[Information]

-- ==== Sys2Proof/Tests/Slice0.lean ====
section
/-! SUPPORT. Tests: an ill-formed command for each check of well-formedness; worked values of the spec; and for every
statement that has hypotheses, states and operands that meet them, clause by clause. Where a hypothesis is about a digest or a
signature, whose functions have no body, its witness takes the answer of that function as a premise. -/

namespace Sys2Proof.Tests.Slice0

open Sys2Proof Sys2Proof.Machine

set_option linter.unusedVariables false
set_option Elab.async false

/-! ## Deciding the hypotheses -/

/-- `State.Accepts` as a Bool. -/
def acceptsB (s : State) (r : Req) (op : Opcode) (ix sub : Nat) (pl : List Byte) : Bool :=
  s.on Dom.MGT && !badOpcode r &&
  (!opChanges op || (s.tp r.path).last.all (fun l => l.tag != r.tag || l.crc != crc16 (frameBody r op ix sub pl))) &&
  !s.tagBusy r.path r.tag && decide ((s.taken r op ix sub pl).outstanding r.path < 8) &&
  decide ((s.taken r op ix sub pl).gate r op ix sub pl = 0) && (op != .read || (topSub ix sub).isNone)

theorem acceptsB_iff (s : State) (r : Req) (op : Opcode) (ix sub : Nat) (pl : List Byte) :
    acceptsB s r op ix sub pl = true ↔ s.Accepts r op ix sub pl := by
  constructor
  · intro h
    simp only [acceptsB, Bool.and_eq_true, decide_eq_true_eq, Bool.not_eq_true', Bool.or_eq_true, List.all_eq_true] at h
    obtain ⟨⟨⟨⟨⟨⟨h1, h2⟩, h3⟩, h4⟩, h5⟩, h6⟩, h7⟩ := h
    refine ⟨h1, h2, fun ho l hl ht hc => ?_, h4, h5, h6, fun ho => ?_⟩
    · rcases h3 with h3 | h3
      · simp [ho] at h3
      · have := h3 l hl
        simp [ht, hc] at this
    · rcases h7 with h7 | h7
      · simp [ho] at h7
      · simpa using h7
  · rintro ⟨h1, h2, h3, h4, h5, h6, h7⟩
    simp only [acceptsB, Bool.and_eq_true, decide_eq_true_eq, Bool.not_eq_true', Bool.or_eq_true, List.all_eq_true]
    refine ⟨⟨⟨⟨⟨⟨h1, h2⟩, ?_⟩, h4⟩, h5⟩, h6⟩, ?_⟩
    · by_cases ho : opChanges op = true
      · right
        intro l hl
        by_cases ht : l.tag = r.tag
        · simpa [ht] using h3 ho l hl ht
        · simp [ht]
      · left; simpa using ho
    · by_cases ho : op = .read
      · right; simp [h7 ho]
      · left; simpa using ho

@[reducible] def decAccepts (s : State) (r : Req) (op : Opcode) (ix sub : Nat) (pl : List Byte) : Decidable (s.Accepts r op ix sub pl) :=
  decidable_of_iff _ (acceptsB_iff s r op ix sub pl)
@[reducible] def decSome {α : Type} {o : Option α} {P : α → Prop} [∀ x, Decidable (P x)] : Decidable (∃ x, o = some x ∧ P x) :=
  decidable_of_iff (o.any (fun x => decide (P x)) = true) (by cases o <;> simp)
@[reducible] def decEvery {α : Type} {o : Option α} {P : α → Prop} [∀ x, Decidable (P x)] : Decidable (∀ x, o = some x → P x) :=
  decidable_of_iff (o.all (fun x => decide (P x)) = true) (by cases o <;> simp)
@[reducible] def decNext (e : Out) (t : State) : Decidable (e = .next t) :=
  decidable_of_iff ((match e with | .next u => decide (u = t) | _ => false) = true) (by cases e <;> simp)
@[reducible] def decSomeOnly {α : Type} {o : Option α} : Decidable (∃ x, o = some x) :=
  decidable_of_iff (o.isSome = true) (by cases o <;> simp)
@[reducible] def decEventObj (ix sub : Nat) : Decidable (EventObj ix sub) := by
  unfold EventObj; infer_instance

/-- A closed proposition decided with the deciders above. -/
theorem wit {p : Prop}
    (d : (∀ s r op ix sub pl, Decidable (State.Accepts s r op ix sub pl)) →
      (∀ {α : Type} {o : Option α} {P : α → Prop} [∀ x, Decidable (P x)], Decidable (∃ x, o = some x ∧ P x)) →
      (∀ {α : Type} {o : Option α} {P : α → Prop} [∀ x, Decidable (P x)], Decidable (∀ x, o = some x → P x)) →
      (∀ (e : Out) (t : State), Decidable (e = .next t)) →
      (∀ {α : Type} {o : Option α}, Decidable (∃ x, o = some x)) → (∀ ix sub, Decidable (EventObj ix sub)) → Decidable p)
    (h : @decide p (d decAccepts decSome decEvery decNext decSomeOnly decEventObj) = true) : p :=
  @of_decide_eq_true p (d decAccepts decSome decEvery decNext decSomeOnly decEventObj) h

theorem partDigest_of {s : State} {base : Nat} {m z : List Byte} (hd : ∀ b, Config.digest b = z)
    (hp : ∀ j < 8, (m.drop (32 + 64 * j + 16)).take 48 = z) (j : Nat) (hj : j ∈ List.range 8) : s.partDigest base m j = true := by
  simp only [State.partDigest, hd, hp j (List.mem_range.mp hj), beq_self_eq_true]

theorem partDigest_at {s : State} {base : Nat} {m z : List Byte} (hd : ∀ b, Config.digest b = z) (hm : s.manifest base = m)
    (hp : ∀ j < 8, (m.drop (32 + 64 * j + 16)).take 48 = z) (j : Nat) (hj : j ∈ List.range 8) :
    s.partDigest base (s.manifest base) j = true := by
  rw [hm]
  exact partDigest_of hd hp j hj

theorem imageGood_of {s : State} {base : Nat} {m z : List Byte} (hd : ∀ b, Config.digest b = z)
    (hv : ∀ k a t, Config.ecdsaVerify k a t = true) (hm : s.manifest base = m) (hf : formFault m = none)
    (hp : ∀ j < 8, (m.drop (32 + 64 * j + 16)).take 48 = z) : s.imageGood base = true := by
  have h : (List.range 8).find? (fun j => !s.partDigest base m j) = none := by
    rw [List.find?_eq_none]
    intro j hj
    simp only [partDigest_of hd hp j hj, Bool.not_true, Bool.false_eq_true, not_false_eq_true]
  unfold State.imageGood State.imageCheck
  simp only [hm, hf, hv, h, Bool.not_true, Bool.false_eq_true, if_false]
  rfl

theorem keyThatOpens_of {s : State} {p : Path} {sig c : List Byte} (hv : ∀ k m t, Config.ecdsaVerify k m t = true)
    (hc : (s.tp p).challenge = some c) (hk : (keysFor (s.nat Ob.LC_STATE 0)) = [.module]) :
    s.keyThatOpens p sig = some .module := by
  simp [State.keyThatOpens, hc, hk, hv]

[/Information]

Could you set down, exactly as written, the lines above between the one holding "simp [ht, hc] at this" and the one holding "def decAccepts (s", inclusive, and nothing more?

        simp [ht, hc] at this
    · rcases h7 with h7 | h7
      · simp [ho] at h7
      · simpa using h7
  · rintro ⟨h1, h2, h3, h4, h5, h6, h7⟩
    simp only [acceptsB, Bool.and_eq_true, decide_eq_true_eq, Bool.not_eq_true', Bool.or_eq_true, List.all_eq_true]
    refine ⟨⟨⟨⟨⟨⟨h1, h2⟩, ?_⟩, h4⟩, h5⟩, h6⟩, ?_⟩
    · by_cases ho : opChanges op = true
      · right
        intro l hl
        by_cases ht : l.tag = r.tag
        · simpa [ht] using h3 ho l hl ht
        · simp [ht]
      · left; simpa using ho
    · by_cases ho : op = .read
      · right; simp [h7 ho]
      · left; simpa using ho

@[reducible] def decAccepts (s : State) (r : Req) (op : Opcode) (ix sub : Nat) (pl : List Byte) : Decidable (s.Accepts r op ix sub pl) :=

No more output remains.